## Exercise materials
= = = =
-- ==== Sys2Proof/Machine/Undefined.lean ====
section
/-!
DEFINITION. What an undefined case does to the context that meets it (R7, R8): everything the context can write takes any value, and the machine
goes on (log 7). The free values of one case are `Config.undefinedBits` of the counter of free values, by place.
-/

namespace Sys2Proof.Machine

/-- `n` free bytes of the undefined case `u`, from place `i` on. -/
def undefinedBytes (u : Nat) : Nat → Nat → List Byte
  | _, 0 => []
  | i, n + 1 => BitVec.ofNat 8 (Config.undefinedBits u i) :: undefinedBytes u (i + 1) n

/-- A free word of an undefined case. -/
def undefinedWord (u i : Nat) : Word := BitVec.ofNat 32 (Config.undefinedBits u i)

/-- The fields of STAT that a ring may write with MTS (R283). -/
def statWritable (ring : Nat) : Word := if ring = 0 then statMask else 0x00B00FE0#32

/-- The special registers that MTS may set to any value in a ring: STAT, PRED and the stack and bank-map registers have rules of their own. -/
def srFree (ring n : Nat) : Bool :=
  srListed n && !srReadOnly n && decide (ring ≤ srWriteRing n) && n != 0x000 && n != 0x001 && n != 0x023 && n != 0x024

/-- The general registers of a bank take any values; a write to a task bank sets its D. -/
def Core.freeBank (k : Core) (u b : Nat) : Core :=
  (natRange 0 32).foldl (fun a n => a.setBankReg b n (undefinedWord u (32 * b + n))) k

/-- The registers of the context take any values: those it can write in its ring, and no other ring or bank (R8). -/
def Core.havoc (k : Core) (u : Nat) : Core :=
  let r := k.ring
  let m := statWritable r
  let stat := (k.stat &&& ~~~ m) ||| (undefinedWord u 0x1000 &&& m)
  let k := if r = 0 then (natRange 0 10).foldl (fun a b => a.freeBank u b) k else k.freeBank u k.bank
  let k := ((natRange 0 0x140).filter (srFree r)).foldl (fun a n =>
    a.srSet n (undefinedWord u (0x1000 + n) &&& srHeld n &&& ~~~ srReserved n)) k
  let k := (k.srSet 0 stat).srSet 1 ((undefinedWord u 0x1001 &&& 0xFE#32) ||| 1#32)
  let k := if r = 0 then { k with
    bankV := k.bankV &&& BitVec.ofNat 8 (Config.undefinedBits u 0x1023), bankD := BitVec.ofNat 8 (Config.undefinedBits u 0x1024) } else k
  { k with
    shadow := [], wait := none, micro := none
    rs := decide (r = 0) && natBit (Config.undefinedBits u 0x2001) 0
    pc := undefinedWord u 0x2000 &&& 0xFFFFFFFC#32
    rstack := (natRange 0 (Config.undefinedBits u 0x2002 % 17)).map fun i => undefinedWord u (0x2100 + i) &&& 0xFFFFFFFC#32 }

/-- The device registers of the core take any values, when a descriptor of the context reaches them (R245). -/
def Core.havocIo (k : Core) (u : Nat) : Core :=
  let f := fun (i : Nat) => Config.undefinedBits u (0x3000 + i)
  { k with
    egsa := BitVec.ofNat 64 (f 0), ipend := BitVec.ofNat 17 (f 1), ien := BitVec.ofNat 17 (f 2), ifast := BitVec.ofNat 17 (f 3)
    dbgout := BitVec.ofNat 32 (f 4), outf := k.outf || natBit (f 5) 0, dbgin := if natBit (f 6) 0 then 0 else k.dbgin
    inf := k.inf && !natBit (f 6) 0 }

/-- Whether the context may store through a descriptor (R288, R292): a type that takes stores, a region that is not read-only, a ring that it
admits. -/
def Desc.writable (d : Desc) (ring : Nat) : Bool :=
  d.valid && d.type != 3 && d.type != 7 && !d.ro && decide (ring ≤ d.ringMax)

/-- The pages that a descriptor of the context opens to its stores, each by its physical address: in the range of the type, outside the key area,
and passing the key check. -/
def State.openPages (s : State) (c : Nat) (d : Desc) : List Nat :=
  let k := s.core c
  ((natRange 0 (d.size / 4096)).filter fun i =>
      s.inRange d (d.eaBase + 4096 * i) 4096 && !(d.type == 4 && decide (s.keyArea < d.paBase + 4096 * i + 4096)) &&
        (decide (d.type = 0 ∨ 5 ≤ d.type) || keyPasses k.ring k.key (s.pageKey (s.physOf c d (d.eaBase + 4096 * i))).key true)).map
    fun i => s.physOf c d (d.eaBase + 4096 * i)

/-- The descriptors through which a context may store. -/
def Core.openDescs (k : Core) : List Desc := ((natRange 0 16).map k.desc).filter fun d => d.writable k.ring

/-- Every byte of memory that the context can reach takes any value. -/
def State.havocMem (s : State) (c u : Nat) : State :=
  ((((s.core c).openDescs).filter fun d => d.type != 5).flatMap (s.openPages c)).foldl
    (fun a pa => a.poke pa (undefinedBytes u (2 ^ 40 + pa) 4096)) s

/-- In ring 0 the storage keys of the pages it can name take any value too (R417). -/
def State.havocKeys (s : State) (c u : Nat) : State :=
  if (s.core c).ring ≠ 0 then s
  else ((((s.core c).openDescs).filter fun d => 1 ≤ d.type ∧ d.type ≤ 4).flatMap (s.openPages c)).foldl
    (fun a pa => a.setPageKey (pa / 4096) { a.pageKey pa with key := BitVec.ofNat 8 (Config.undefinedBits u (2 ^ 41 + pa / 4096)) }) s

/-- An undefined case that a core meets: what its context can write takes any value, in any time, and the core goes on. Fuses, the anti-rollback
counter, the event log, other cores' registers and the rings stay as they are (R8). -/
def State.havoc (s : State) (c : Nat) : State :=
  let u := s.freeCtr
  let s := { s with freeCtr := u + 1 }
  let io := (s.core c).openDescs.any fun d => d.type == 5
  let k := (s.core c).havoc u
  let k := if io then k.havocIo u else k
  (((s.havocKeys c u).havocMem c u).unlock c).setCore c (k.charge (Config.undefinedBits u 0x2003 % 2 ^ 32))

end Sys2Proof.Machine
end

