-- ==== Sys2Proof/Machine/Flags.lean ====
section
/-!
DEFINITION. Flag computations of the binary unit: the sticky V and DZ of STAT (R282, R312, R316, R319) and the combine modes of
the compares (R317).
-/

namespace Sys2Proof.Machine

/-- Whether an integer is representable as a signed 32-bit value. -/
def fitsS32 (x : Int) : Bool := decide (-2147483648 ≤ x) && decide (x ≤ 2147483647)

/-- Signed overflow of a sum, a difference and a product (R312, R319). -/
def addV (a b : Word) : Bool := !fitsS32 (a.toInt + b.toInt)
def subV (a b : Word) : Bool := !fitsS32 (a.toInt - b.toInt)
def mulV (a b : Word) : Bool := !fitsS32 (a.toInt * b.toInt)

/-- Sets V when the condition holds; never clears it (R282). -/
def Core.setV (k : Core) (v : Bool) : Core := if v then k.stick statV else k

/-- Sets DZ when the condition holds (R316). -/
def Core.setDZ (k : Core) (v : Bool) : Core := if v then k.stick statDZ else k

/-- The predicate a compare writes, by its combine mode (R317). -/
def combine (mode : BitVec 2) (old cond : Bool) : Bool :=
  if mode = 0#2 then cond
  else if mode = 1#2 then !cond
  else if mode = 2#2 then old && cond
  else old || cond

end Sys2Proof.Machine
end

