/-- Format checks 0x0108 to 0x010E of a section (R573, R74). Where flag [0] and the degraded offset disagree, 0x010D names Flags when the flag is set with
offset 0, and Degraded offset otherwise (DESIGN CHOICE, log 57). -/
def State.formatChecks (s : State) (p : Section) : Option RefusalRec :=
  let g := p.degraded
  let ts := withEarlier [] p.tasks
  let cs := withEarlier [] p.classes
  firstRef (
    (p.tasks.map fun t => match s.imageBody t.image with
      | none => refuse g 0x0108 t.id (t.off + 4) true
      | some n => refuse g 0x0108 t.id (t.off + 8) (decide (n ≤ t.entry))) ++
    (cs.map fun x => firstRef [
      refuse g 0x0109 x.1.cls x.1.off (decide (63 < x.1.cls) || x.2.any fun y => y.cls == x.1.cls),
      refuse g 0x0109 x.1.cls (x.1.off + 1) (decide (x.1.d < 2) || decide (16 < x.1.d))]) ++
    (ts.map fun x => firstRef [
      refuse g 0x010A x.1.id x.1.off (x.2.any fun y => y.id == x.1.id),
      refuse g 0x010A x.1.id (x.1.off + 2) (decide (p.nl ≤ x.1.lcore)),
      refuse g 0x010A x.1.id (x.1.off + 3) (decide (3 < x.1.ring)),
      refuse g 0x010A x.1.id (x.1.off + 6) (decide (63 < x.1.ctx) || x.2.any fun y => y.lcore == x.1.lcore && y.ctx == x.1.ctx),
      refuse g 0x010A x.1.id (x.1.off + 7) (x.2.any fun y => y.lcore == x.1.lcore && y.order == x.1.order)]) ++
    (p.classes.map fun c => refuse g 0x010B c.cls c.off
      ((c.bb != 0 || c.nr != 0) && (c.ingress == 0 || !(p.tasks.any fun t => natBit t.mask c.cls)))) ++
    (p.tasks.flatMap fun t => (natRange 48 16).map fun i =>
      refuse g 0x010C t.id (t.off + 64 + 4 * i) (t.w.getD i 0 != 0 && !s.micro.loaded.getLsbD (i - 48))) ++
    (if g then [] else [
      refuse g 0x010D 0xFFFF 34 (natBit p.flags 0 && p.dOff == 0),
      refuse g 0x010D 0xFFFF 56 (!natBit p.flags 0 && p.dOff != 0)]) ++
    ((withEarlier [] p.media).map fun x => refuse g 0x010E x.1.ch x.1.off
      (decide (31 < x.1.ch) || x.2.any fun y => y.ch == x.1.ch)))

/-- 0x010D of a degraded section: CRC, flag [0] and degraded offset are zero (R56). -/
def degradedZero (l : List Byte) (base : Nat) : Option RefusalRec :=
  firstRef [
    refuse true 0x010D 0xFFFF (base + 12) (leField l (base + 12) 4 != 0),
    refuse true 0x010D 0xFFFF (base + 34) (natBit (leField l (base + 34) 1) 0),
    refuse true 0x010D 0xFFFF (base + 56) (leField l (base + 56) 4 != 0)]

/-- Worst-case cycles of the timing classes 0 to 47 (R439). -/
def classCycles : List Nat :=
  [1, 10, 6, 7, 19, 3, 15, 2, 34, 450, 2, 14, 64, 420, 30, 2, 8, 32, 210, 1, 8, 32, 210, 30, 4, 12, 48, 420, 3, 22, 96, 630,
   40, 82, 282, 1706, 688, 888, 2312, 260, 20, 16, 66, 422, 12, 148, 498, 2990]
= = = =
## Work instructions
When a line in the material includes the word "dOff", copy it out.

## Exercise answer
      refuse g 0x010D 0xFFFF 34 (natBit p.flags 0 && p.dOff == 0),
      refuse g 0x010D 0xFFFF 56 (!natBit p.flags 0 && p.dOff != 0)]) ++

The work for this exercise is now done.